** ACTION ITEM **
Starting with the line that contains "(r2.1, .trap k 0 none)" and stopping after the line that contains "let gen : Option", copy the entries below exactly. Include nothing else.

(Data entries)
━━━━━━━━━━━━━━━━━━━━
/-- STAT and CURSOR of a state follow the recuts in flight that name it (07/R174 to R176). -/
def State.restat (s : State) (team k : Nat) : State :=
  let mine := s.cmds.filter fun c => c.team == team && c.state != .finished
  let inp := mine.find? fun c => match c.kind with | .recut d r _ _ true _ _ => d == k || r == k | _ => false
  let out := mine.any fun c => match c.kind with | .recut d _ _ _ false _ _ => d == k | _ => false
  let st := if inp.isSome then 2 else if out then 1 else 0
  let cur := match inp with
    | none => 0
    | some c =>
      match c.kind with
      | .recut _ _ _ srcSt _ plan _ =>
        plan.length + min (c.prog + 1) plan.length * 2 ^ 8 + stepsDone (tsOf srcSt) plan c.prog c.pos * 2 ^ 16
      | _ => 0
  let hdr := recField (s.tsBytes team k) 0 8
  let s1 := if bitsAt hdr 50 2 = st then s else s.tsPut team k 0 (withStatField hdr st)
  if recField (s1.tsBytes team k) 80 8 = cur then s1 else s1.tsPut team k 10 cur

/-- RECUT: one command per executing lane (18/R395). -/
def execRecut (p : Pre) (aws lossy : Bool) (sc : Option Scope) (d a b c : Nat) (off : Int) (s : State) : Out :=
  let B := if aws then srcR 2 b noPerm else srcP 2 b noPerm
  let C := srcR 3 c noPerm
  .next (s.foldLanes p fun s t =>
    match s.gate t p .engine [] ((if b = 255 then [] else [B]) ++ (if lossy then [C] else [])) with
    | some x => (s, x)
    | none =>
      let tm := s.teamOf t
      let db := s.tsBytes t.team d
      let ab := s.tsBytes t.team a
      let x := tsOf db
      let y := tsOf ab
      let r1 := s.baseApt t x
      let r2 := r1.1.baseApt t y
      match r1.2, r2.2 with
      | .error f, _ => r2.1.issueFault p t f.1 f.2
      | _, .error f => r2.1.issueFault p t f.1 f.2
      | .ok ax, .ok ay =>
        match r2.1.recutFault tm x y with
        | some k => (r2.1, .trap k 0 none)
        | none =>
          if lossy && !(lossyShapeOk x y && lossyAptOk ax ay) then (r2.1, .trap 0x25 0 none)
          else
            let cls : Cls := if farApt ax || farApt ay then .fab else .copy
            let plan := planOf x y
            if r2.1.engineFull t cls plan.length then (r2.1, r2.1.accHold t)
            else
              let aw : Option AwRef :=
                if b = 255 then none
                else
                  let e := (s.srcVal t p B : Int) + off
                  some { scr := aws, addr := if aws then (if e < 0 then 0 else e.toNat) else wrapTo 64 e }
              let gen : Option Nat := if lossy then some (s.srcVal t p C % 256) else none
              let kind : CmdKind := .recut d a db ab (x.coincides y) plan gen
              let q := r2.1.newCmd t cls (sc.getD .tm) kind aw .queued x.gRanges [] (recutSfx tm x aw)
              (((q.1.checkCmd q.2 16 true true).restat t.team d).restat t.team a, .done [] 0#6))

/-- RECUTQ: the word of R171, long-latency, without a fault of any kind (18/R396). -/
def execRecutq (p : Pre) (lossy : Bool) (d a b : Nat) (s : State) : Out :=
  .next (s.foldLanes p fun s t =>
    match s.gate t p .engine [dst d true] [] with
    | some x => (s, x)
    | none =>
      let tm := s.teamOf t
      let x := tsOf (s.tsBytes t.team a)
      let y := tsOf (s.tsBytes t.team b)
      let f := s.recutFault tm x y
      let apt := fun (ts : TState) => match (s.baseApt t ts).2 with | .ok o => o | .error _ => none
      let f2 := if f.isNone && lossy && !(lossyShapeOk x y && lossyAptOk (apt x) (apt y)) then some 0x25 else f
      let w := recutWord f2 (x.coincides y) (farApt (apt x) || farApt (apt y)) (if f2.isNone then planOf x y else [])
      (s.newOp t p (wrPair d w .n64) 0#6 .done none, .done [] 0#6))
━━━━━━━━━━━━━━━━━━━━
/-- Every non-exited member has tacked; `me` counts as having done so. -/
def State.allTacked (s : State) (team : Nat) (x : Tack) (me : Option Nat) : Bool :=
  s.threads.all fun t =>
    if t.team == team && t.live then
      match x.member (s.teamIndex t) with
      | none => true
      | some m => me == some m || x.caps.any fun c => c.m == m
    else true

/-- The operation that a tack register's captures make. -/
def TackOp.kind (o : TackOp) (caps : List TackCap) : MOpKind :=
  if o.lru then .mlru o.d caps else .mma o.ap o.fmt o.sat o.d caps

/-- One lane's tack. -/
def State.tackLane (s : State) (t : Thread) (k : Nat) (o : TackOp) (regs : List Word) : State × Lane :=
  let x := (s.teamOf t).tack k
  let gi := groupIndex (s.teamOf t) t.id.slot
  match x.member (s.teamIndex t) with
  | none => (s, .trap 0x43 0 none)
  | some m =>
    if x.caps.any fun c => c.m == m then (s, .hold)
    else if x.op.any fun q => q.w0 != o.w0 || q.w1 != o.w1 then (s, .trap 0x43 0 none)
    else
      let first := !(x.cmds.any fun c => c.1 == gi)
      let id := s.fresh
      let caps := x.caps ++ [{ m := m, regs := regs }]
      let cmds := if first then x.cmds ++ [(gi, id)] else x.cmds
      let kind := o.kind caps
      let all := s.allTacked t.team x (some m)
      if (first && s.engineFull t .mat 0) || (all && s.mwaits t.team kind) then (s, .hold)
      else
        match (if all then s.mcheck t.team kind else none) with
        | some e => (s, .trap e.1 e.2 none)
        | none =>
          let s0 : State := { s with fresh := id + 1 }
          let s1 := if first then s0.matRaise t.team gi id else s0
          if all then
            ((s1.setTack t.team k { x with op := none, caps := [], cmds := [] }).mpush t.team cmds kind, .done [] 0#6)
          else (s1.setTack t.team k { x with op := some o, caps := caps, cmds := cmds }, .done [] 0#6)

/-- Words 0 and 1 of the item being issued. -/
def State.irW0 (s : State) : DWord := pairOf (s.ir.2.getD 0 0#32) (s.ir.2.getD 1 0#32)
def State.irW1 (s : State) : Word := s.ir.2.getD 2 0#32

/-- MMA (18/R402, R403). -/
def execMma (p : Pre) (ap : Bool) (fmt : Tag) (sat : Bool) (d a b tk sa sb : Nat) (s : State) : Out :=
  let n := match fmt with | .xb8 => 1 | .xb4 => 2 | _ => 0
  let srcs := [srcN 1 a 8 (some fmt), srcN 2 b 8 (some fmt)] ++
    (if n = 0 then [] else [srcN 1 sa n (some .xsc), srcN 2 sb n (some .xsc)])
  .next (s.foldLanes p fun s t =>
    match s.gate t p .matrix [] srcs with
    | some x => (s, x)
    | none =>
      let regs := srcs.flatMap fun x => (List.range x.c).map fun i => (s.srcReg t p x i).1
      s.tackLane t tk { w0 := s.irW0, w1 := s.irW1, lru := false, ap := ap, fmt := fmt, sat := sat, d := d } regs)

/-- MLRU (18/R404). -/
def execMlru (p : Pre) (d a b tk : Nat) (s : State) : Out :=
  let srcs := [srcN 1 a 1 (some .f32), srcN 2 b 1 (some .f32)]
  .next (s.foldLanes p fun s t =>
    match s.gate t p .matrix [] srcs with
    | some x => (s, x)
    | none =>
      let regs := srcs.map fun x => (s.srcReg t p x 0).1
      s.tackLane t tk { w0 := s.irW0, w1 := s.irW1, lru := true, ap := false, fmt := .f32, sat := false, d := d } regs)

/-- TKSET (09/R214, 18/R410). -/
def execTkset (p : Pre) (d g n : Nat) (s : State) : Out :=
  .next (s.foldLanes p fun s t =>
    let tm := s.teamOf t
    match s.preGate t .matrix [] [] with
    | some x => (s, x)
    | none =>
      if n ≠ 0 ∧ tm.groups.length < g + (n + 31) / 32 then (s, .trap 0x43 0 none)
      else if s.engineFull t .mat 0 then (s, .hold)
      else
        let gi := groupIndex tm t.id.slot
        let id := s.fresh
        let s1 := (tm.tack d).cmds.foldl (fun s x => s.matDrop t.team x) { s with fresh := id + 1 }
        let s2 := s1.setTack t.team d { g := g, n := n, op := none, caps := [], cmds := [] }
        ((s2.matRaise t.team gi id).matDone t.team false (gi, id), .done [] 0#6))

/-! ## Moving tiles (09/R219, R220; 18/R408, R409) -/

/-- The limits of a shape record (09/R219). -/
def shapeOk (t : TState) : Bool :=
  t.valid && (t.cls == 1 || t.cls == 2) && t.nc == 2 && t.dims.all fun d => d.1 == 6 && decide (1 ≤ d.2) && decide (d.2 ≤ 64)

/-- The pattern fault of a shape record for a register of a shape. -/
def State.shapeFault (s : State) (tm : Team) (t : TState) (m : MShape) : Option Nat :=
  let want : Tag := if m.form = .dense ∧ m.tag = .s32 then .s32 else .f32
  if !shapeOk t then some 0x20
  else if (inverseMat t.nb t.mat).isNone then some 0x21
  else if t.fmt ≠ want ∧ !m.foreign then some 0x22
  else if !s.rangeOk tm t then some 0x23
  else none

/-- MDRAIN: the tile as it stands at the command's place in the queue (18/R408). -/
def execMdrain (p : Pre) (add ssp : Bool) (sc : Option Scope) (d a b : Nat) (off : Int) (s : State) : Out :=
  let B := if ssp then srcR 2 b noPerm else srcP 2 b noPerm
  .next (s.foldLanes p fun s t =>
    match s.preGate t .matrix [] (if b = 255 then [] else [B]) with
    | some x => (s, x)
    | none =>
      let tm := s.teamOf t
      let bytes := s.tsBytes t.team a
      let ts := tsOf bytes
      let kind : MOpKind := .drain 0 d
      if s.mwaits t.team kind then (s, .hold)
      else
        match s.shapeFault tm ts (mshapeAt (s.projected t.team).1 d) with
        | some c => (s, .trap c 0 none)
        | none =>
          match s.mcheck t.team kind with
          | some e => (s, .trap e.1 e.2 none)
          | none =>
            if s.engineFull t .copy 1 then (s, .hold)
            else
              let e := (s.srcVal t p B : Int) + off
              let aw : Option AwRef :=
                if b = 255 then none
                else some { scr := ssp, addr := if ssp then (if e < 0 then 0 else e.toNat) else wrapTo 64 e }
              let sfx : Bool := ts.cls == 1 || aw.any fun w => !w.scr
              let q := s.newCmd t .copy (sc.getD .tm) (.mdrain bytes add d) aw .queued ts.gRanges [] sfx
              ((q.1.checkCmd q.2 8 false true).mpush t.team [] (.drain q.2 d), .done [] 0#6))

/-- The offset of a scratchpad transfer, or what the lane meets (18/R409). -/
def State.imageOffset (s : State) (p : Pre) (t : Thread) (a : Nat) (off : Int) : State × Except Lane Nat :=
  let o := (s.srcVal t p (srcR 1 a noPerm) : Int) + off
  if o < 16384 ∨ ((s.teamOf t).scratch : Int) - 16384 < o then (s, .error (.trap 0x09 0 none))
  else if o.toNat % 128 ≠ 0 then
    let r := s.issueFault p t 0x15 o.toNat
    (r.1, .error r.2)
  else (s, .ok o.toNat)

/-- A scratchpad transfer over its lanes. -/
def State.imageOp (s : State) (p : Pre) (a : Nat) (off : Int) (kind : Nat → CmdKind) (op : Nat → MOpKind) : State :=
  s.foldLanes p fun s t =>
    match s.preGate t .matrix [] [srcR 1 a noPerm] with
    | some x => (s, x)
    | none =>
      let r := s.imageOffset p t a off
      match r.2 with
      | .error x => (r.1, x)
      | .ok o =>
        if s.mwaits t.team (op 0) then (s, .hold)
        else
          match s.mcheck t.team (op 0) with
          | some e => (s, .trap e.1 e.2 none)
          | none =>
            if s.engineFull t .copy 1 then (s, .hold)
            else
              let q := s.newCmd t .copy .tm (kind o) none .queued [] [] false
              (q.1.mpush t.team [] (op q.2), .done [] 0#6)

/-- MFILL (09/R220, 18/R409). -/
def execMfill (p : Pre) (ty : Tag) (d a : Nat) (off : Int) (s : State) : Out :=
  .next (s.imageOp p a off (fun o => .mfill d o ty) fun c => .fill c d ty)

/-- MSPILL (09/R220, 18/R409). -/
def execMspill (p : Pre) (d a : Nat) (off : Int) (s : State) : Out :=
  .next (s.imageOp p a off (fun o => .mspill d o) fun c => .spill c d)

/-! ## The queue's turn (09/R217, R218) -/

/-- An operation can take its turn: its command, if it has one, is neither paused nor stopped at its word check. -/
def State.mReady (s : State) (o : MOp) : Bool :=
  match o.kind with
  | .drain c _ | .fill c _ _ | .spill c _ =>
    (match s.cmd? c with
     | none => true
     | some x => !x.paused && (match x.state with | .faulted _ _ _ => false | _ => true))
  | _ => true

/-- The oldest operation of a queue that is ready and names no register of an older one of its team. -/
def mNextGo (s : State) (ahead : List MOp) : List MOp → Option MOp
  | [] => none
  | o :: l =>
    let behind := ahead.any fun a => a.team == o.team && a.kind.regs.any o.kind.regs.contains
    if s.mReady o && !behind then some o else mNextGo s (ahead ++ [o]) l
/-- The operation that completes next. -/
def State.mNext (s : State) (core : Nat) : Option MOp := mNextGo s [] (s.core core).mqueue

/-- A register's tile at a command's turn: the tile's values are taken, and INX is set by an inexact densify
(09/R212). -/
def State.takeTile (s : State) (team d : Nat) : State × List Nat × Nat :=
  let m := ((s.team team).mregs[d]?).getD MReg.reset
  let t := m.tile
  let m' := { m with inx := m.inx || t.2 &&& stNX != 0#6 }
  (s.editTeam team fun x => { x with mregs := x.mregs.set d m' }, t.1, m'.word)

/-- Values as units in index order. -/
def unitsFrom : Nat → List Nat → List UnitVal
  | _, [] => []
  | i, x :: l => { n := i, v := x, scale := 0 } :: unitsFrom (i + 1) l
━━━━━━━━━━━━━━━━━━━━
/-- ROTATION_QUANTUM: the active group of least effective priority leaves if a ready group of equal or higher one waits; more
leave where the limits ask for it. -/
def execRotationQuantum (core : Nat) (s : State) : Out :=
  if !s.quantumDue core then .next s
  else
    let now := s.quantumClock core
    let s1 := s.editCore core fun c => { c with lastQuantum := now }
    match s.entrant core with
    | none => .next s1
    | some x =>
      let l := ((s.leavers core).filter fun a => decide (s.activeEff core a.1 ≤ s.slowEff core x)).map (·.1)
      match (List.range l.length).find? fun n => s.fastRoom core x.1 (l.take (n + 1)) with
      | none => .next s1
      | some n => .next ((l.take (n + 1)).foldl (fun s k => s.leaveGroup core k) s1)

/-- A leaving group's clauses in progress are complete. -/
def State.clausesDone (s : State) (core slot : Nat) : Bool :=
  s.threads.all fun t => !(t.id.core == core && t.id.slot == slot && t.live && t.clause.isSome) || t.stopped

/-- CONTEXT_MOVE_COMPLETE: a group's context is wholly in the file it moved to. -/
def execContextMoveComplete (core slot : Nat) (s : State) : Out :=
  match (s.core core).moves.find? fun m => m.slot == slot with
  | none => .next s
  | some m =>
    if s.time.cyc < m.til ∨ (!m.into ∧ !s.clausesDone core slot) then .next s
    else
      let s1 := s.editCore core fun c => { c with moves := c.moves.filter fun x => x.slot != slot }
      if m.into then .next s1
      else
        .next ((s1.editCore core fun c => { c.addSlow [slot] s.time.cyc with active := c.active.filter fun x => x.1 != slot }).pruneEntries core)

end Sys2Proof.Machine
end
━━━━━━━━━━━━━━━━━━━━
** WRITTEN ANSWER **
        | some k => (r2.1, .trap k 0 none)
        | none =>
          if lossy && !(lossyShapeOk x y && lossyAptOk ax ay) then (r2.1, .trap 0x25 0 none)
          else
            let cls : Cls := if farApt ax || farApt ay then .fab else .copy
            let plan := planOf x y
            if r2.1.engineFull t cls plan.length then (r2.1, r2.1.accHold t)
            else
              let aw : Option AwRef :=
                if b = 255 then none
                else
                  let e := (s.srcVal t p B : Int) + off
                  some { scr := aws, addr := if aws then (if e < 0 then 0 else e.toNat) else wrapTo 64 e }
              let gen : Option Nat := if lossy then some (s.srcVal t p C % 256) else none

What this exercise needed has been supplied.